<<<<

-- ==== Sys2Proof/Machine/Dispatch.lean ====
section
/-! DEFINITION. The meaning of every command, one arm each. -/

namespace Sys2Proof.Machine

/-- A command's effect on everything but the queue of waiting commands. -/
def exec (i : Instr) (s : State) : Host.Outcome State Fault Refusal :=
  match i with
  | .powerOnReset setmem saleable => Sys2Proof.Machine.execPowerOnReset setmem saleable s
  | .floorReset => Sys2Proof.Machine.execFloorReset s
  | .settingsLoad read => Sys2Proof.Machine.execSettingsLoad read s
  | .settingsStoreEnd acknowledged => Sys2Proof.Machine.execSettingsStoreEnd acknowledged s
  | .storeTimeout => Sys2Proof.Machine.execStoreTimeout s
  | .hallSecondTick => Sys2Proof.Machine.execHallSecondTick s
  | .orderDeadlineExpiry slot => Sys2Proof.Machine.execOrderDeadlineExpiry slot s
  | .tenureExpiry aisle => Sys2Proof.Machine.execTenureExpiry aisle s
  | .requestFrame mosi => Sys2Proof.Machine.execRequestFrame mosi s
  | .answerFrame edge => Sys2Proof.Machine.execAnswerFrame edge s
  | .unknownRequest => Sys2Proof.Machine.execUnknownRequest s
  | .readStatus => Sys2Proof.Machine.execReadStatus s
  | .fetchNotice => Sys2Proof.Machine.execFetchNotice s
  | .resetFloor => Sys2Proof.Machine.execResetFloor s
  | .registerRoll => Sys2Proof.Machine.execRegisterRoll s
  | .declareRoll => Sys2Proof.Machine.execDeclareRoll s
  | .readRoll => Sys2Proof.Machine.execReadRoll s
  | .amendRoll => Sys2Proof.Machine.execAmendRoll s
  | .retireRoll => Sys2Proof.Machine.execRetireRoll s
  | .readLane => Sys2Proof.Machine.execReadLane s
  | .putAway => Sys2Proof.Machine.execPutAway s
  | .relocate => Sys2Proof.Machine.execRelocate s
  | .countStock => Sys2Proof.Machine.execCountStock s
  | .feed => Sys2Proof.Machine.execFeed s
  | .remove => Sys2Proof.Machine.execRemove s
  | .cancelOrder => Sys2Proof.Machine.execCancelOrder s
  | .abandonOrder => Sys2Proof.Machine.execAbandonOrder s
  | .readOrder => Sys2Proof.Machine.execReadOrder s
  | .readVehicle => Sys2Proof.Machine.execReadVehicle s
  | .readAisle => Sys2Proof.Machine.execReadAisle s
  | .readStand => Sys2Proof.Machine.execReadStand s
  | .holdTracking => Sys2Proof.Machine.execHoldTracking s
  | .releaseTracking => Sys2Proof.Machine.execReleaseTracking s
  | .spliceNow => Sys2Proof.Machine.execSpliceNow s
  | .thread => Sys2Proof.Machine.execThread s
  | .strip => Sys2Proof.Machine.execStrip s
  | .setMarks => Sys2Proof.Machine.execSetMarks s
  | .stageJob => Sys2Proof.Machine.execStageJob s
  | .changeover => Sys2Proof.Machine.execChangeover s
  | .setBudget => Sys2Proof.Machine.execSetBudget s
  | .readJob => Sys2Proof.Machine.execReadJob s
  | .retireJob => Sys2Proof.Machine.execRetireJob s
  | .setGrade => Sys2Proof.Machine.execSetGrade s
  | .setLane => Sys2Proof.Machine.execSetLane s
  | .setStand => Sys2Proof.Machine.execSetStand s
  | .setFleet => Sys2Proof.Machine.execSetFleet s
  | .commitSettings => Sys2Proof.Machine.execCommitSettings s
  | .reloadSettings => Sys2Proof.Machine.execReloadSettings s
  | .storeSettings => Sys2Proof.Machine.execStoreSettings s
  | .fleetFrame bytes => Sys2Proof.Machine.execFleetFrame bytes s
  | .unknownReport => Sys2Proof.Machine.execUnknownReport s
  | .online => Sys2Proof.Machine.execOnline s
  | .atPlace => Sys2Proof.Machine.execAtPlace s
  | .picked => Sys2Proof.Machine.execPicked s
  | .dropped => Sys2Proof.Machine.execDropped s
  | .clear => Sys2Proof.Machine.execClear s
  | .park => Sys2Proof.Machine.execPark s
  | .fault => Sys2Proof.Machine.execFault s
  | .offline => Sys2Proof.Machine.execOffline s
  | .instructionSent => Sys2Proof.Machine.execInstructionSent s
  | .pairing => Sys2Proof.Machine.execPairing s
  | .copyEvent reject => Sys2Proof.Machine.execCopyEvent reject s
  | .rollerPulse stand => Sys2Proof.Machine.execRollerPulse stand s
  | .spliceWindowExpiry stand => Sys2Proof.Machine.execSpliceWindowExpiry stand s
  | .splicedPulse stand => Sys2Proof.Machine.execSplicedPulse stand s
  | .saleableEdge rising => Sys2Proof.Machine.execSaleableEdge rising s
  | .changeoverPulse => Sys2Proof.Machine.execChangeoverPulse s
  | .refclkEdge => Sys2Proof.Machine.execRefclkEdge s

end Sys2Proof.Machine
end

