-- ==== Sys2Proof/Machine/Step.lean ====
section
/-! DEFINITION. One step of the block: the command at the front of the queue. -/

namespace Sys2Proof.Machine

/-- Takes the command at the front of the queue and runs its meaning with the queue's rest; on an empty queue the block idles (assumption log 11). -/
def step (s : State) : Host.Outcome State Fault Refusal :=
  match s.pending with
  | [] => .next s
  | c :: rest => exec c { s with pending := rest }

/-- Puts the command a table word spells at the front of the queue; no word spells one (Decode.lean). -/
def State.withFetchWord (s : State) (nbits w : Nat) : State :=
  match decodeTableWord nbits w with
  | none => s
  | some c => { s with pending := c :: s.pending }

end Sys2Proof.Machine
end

>>>>

**TASK TO CARRY OUT**
If a line in the records above contains "nbits", copy that line.

**COMPLETED TASK**
def State.withFetchWord (s : State) (nbits w : Nat) : State :=
  match decodeTableWord nbits w with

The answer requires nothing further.